PROBLEM TO WORK ON | Please set down each line of the material exactly.

RAW DATA |

-- ==== Sys2Proof/Machine/Ops.lean ====
section
/-! DEFINITION. The shared operations: sequencing, time, the pin controller (40_pin_and_delay.md), entering a phase,
raising an error and returning from it (60_exceptions.md R173, R179, R180), the two shapes of a timed phase action
(R101, R132), and the big-step wait (R100). -/

namespace Sys2Proof.Machine

/-! ## Sequencing -/

/-- Go on with `f` from a next state; a fault or a refusal stops. -/
def andThen (r : Result) (f : State → Result) : Result :=
  match r with
  | .next s => f s
  | .fault e => .fault e
  | .refused e => .refused e

/-- How a big-step operation ends (00_scope.md R10): `Ok` with a value, `Err` with an error kind, each with the state
at the tick it ended; or it was refused. -/
inductive OpEnd (α : Type) where
  | ok (a : α) (s : State)
  | err (e : ErrCode) (s : State)
  | refused (r : Refusal)
deriving DecidableEq, Repr

/-- Go on after `Ok`; `Err` ends the caller too (R10, R114). -/
def thenOp {α β : Type} (r : OpEnd α) (f : α → State → OpEnd β) : OpEnd β :=
  match r with
  | .ok a s => f a s
  | .err e s => .err e s
  | .refused e => .refused e

/-- A big-step operation executed on its own: its value or its error goes to `ret`; an error is also written to `err`
(R100 "on failure `err`"; log 12). -/
def finishOp {α : Type} (r : OpEnd α) (value : α → OpResult) : Result :=
  match r with
  | .ok a s => .next { s with ret := value a }
  | .err e s => .next { s with err := e, ret := .error e }
  | .refused e => .refused e

/-! ## Time -/

/-- Draw the slack of a delay that begins now (R91). -/
def State.drawSlack (s : State) : State :=
  { s with env := { s.env with slack := s.slackDrawn, draws := s.drawsAfter } }

/-- A whole delay of `n` ticks and its slack, seen from outside: the ticks pass (R90, R91). -/
def State.passTicks (s : State) (n : Nat) : State :=
  { s with env := { tick := s.env.tick + (n + s.slackDrawn), inputs := s.env.inputs.drop (n + s.slackDrawn),
                    slack := 0, draws := s.drawsAfter } }

/-- `DelayUs(n)` big-step: `timer` has counted down to 0 (R90: "State written: `timer` only"). -/
def State.delayUs (s : State) (n : BitVec 15) : State := { s.passTicks n.toNat with timer := 0 }

/-- The end of the step of one tick. -/
def State.endTick (s : State) : State := s.elapse 1

/-! ## The pin controller -/

/-- `ConfigureOutput()` (R92). -/
def State.configureOutput (s : State) : State := { s with pinMode := .output }

/-- `ConfigureInput()` (R93). -/
def State.configureInput (s : State) : State := { s with pinMode := .input }

/-- `SetLevel(v)`: only in Output mode; in Input mode it has no meaning and is refused (R94, 93 U1; log 8). -/
def setLevel (v : Level) (s : State) : Result :=
  match s.pinMode with
  | .output => .next { s with pinLevel := v }
  | .input => .refused .setLevelInInputMode

/-- `ReadLevel()` as an operation: only in Input mode (R95, 93 U2; log 9). -/
def readLevel (s : State) : OpEnd Level :=
  match s.pinMode with
  | .input => .ok s.inputsNow.line s
  | .output => .refused .readLevelInOutputMode

/-! ## Entering a phase -/

/-- A wait phase is entered with `retry <- 0` (R101). -/
def State.enterWait (s : State) (code : BitVec 4) : State := { s with phase := code, retry := 0 }

/-- A delay phase is entered with `timer` loaded (R90, R26). -/
def State.enterDelay (s : State) (code : BitVec 4) (n : BitVec 15) : State :=
  { s with phase := code, timer := n, env := { s.env with slack := s.slackDrawn, draws := s.drawsAfter } }

/-- A phase with no entry action (R139). -/
def State.enterPhase (s : State) (code : BitVec 4) : State := { s with phase := code }

/-! ## Errors: entry and return -/

/-- Raising an error, small-step: `err <- e; phase <- RESTORE` (R173, R179). Nothing is saved (R175, R179). -/
def State.raise (s : State) (e : ErrCode) : State := { s with err := e, phase := Phase.restore }

/-- RESTORE: the line back to driven high, the result published, the block idle (R141, R179 (3)). -/
def State.restoreLine (s : State) : State :=
  { s with pinMode := .output, pinLevel := .high, busy := false, done := true, phase := Phase.idle }

/-- The registers Begin clears (R131, R180). `retry` is not written. -/
def State.clearForTransaction (s : State) : State :=
  { s with busy := true, done := false, err := .none, reading := ⟨0, 0, 0, 0⟩, frame := ⟨0, 0, 0, 0, 0⟩, acc := 0,
           bitIdx := 0, byteIdx := 0 }

/-- Begin: the return from the last transaction's end and the start of a new one (R131, R180). -/
def beginTransaction (s : State) : Result :=
  andThen (setLevel .low s.clearForTransaction) fun s1 => .next (s1.enterDelay Phase.reqLow s1.params.reqLowUs)

/-- The effect of VALIDATE on the registers (R140): the reading on success, `ChecksumMismatch` on failure. -/
def State.validateRegs (s : State) : State :=
  match validateFrame s.frame with
  | .ok r => { s with reading := r }
  | .error e => { s with err := e }

/-! ## Assembly -/

/-- A sampled bit that is not the last of its byte (R138). -/
def State.keepBit (s : State) (b : BitVec 1) : State := { s with acc := shiftIn s.acc b, bitIdx := s.bitIdx + 1 }

/-- The completed byte `v` goes to `frame[byte_idx]`; `acc` and `bit_idx` are cleared (R138). -/
def State.storeByte (s : State) (v : U8) : State :=
  { s with frame := frameSet s.frame s.byteIdx v, acc := 0, bitIdx := 0 }

/-- `byte_idx` moves to the next byte and stays at 4 (R138). -/
def State.nextByte (s : State) : State := { s with byteIdx := nextByteIdx s.byteIdx }

/-! ## The two shapes of a timed phase action -/

/-- A delay phase's action (R132, R133, R138): blocked while `timer` is not 0, then while slack is left (R91), then
`onEnd`. -/
def delayAction (onEnd : State → Result) (s : State) : Result :=
  if s.timer ≠ 0 then .next s
  else if s.env.slack ≠ 0 then .next { s with env := { s.env with slack := s.env.slack - 1 } }
  else onEnd s

/-- A wait phase's action (R101): the limit is checked before the poll (R177); a mismatching poll starts the 1-tick
delay and blocks; a match goes on. The slack of that delay, if any, is spent first (R91). -/
def waitAction (target : Level) (limit : BitVec 8) (onMatch onTimeout : State → State) (s : State) : Result :=
  if s.env.slack ≠ 0 then .next { s with env := { s.env with slack := s.env.slack - 1 } }
  else if s.retry = limit then .next (onTimeout s)
  else if s.line = target then .next (onMatch { s with retry := s.retry + 1 })
  else .next ({ s with retry := s.retry + 1 } : State).drawSlack

/-! ## The big-step wait -/

/-- `m` polls are left: poll, and on a mismatch let the 1-tick delay pass and retry (R100). The delay does not touch
`timer` (R100: "State written: `retry` ... Nothing else"). -/
def waitLoop (target : Level) : Nat → State → OpEnd Unit
  | 0, s => .err .timeout s
  | m + 1, s =>
    thenOp (readLevel s) fun l s =>
      let s1 : State := { s with retry := s.retry + 1 }
      if l = target then .ok () s1 else waitLoop target m (s1.passTicks 1)

/-- `WaitForLevel(line, t, target, M)` (R100). -/
def waitFor (target : Level) (maxRetries : BitVec 8) (s : State) : OpEnd Unit :=
  waitLoop target maxRetries.toNat { s with retry := 0 }

end Sys2Proof.Machine
end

SOLUTION TO THIS TASK |
-- ==== Sys2Proof/Machine/Ops.lean ====
section
/-! DEFINITION. The shared operations: sequencing, time, the pin controller (40_pin_and_delay.md), entering a phase,
raising an error and returning from it (60_exceptions.md R173, R179, R180), the two shapes of a timed phase action
(R101, R132), and the big-step wait (R100). -/

namespace Sys2Proof.Machine

/-! ## Sequencing -/

/-- Go on with `f` from a next state; a fault or a refusal stops. -/
def andThen (r : Result) (f : State → Result) : Result :=
  match r with
  | .next s => f s
  | .fault e => .fault e
  | .refused e => .refused e

/-- How a big-step operation ends (00_scope.md R10): `Ok` with a value, `Err` with an error kind, each with the state
at the tick it ended; or it was refused. -/
inductive OpEnd (α : Type) where
  | ok (a : α) (s : State)
  | err (e : ErrCode) (s : State)
  | refused (r : Refusal)
deriving DecidableEq, Repr

/-- Go on after `Ok`; `Err` ends the caller too (R10, R114). -/
def thenOp {α β : Type} (r : OpEnd α) (f : α → State → OpEnd β) : OpEnd β :=
  match r with
  | .ok a s => f a s
  | .err e s => .err e s
  | .refused e => .refused e

/-- A big-step operation executed on its own: its value or its error goes to `ret`; an error is also written to `err`
(R100 "on failure `err`"; log 12). -/
def finishOp {α : Type} (r : OpEnd α) (value : α → OpResult) : Result :=
  match r with
  | .ok a s => .next { s with ret := value a }
  | .err e s => .next { s with err := e, ret := .error e }
  | .refused e => .refused e

/-! ## Time -/

/-- Draw the slack of a delay that begins now (R91). -/
def State.drawSlack (s : State) : State :=
  { s with env := { s.env with slack := s.slackDrawn, draws := s.drawsAfter } }

/-- A whole delay of `n` ticks and its slack, seen from outside: the ticks pass (R90, R91). -/
def State.passTicks (s : State) (n : Nat) : State :=
  { s with env := { tick := s.env.tick + (n + s.slackDrawn), inputs := s.env.inputs.drop (n + s.slackDrawn),
                    slack := 0, draws := s.drawsAfter } }

/-- `DelayUs(n)` big-step: `timer` has counted down to 0 (R90: "State written: `timer` only"). -/
def State.delayUs (s : State) (n : BitVec 15) : State := { s.passTicks n.toNat with timer := 0 }

/-- The end of the step of one tick. -/
def State.endTick (s : State) : State := s.elapse 1

/-! ## The pin controller -/

/-- `ConfigureOutput()` (R92). -/
def State.configureOutput (s : State) : State := { s with pinMode := .output }

/-- `ConfigureInput()` (R93). -/
def State.configureInput (s : State) : State := { s with pinMode := .input }

/-- `SetLevel(v)`: only in Output mode; in Input mode it has no meaning and is refused (R94, 93 U1; log 8). -/
def setLevel (v : Level) (s : State) : Result :=
  match s.pinMode with
  | .output => .next { s with pinLevel := v }
  | .input => .refused .setLevelInInputMode

/-- `ReadLevel()` as an operation: only in Input mode (R95, 93 U2; log 9). -/
def readLevel (s : State) : OpEnd Level :=
  match s.pinMode with
  | .input => .ok s.inputsNow.line s
  | .output => .refused .readLevelInOutputMode

/-! ## Entering a phase -/

/-- A wait phase is entered with `retry <- 0` (R101). -/
def State.enterWait (s : State) (code : BitVec 4) : State := { s with phase := code, retry := 0 }

/-- A delay phase is entered with `timer` loaded (R90, R26). -/
def State.enterDelay (s : State) (code : BitVec 4) (n : BitVec 15) : State :=
  { s with phase := code, timer := n, env := { s.env with slack := s.slackDrawn, draws := s.drawsAfter } }

/-- A phase with no entry action (R139). -/
def State.enterPhase (s : State) (code : BitVec 4) : State := { s with phase := code }

/-! ## Errors: entry and return -/

/-- Raising an error, small-step: `err <- e; phase <- RESTORE` (R173, R179). Nothing is saved (R175, R179). -/
def State.raise (s : State) (e : ErrCode) : State := { s with err := e, phase := Phase.restore }

/-- RESTORE: the line back to driven high, the result published, the block idle (R141, R179 (3)). -/
def State.restoreLine (s : State) : State :=
  { s with pinMode := .output, pinLevel := .high, busy := false, done := true, phase := Phase.idle }

/-- The registers Begin clears (R131, R180). `retry` is not written. -/
def State.clearForTransaction (s : State) : State :=
  { s with busy := true, done := false, err := .none, reading := ⟨0, 0, 0, 0⟩, frame := ⟨0, 0, 0, 0, 0⟩, acc := 0,
           bitIdx := 0, byteIdx := 0 }

/-- Begin: the return from the last transaction's end and the start of a new one (R131, R180). -/
def beginTransaction (s : State) : Result :=
  andThen (setLevel .low s.clearForTransaction) fun s1 => .next (s1.enterDelay Phase.reqLow s1.params.reqLowUs)

/-- The effect of VALIDATE on the registers (R140): the reading on success, `ChecksumMismatch` on failure. -/
def State.validateRegs (s : State) : State :=
  match validateFrame s.frame with
  | .ok r => { s with reading := r }
  | .error e => { s with err := e }

/-! ## Assembly -/

/-- A sampled bit that is not the last of its byte (R138). -/
def State.keepBit (s : State) (b : BitVec 1) : State := { s with acc := shiftIn s.acc b, bitIdx := s.bitIdx + 1 }

/-- The completed byte `v` goes to `frame[byte_idx]`; `acc` and `bit_idx` are cleared (R138). -/
def State.storeByte (s : State) (v : U8) : State :=
  { s with frame := frameSet s.frame s.byteIdx v, acc := 0, bitIdx := 0 }

/-- `byte_idx` moves to the next byte and stays at 4 (R138). -/
def State.nextByte (s : State) : State := { s with byteIdx := nextByteIdx s.byteIdx }

/-! ## The two shapes of a timed phase action -/

/-- A delay phase's action (R132, R133, R138): blocked while `timer` is not 0, then while slack is left (R91), then
`onEnd`. -/
def delayAction (onEnd : State → Result) (s : State) : Result :=
  if s.timer ≠ 0 then .next s
  else if s.env.slack ≠ 0 then .next { s with env := { s.env with slack := s.env.slack - 1 } }
  else onEnd s

/-- A wait phase's action (R101): the limit is checked before the poll (R177); a mismatching poll starts the 1-tick
delay and blocks; a match goes on. The slack of that delay, if any, is spent first (R91). -/
def waitAction (target : Level) (limit : BitVec 8) (onMatch onTimeout : State → State) (s : State) : Result :=
  if s.env.slack ≠ 0 then .next { s with env := { s.env with slack := s.env.slack - 1 } }
  else if s.retry = limit then .next (onTimeout s)
  else if s.line = target then .next (onMatch { s with retry := s.retry + 1 })
  else .next ({ s with retry := s.retry + 1 } : State).drawSlack

/-! ## The big-step wait -/

/-- `m` polls are left: poll, and on a mismatch let the 1-tick delay pass and retry (R100). The delay does not touch
`timer` (R100: "State written: `retry` ... Nothing else"). -/
def waitLoop (target : Level) : Nat → State → OpEnd Unit
  | 0, s => .err .timeout s
  | m + 1, s =>
    thenOp (readLevel s) fun l s =>
      let s1 : State := { s with retry := s.retry + 1 }
      if l = target then .ok () s1 else waitLoop target m (s1.passTicks 1)

/-- `WaitForLevel(line, t, target, M)` (R100). -/
def waitFor (target : Level) (maxRetries : BitVec 8) (s : State) : OpEnd Unit :=
  waitLoop target maxRetries.toNat { s with retry := 0 }

end Sys2Proof.Machine
end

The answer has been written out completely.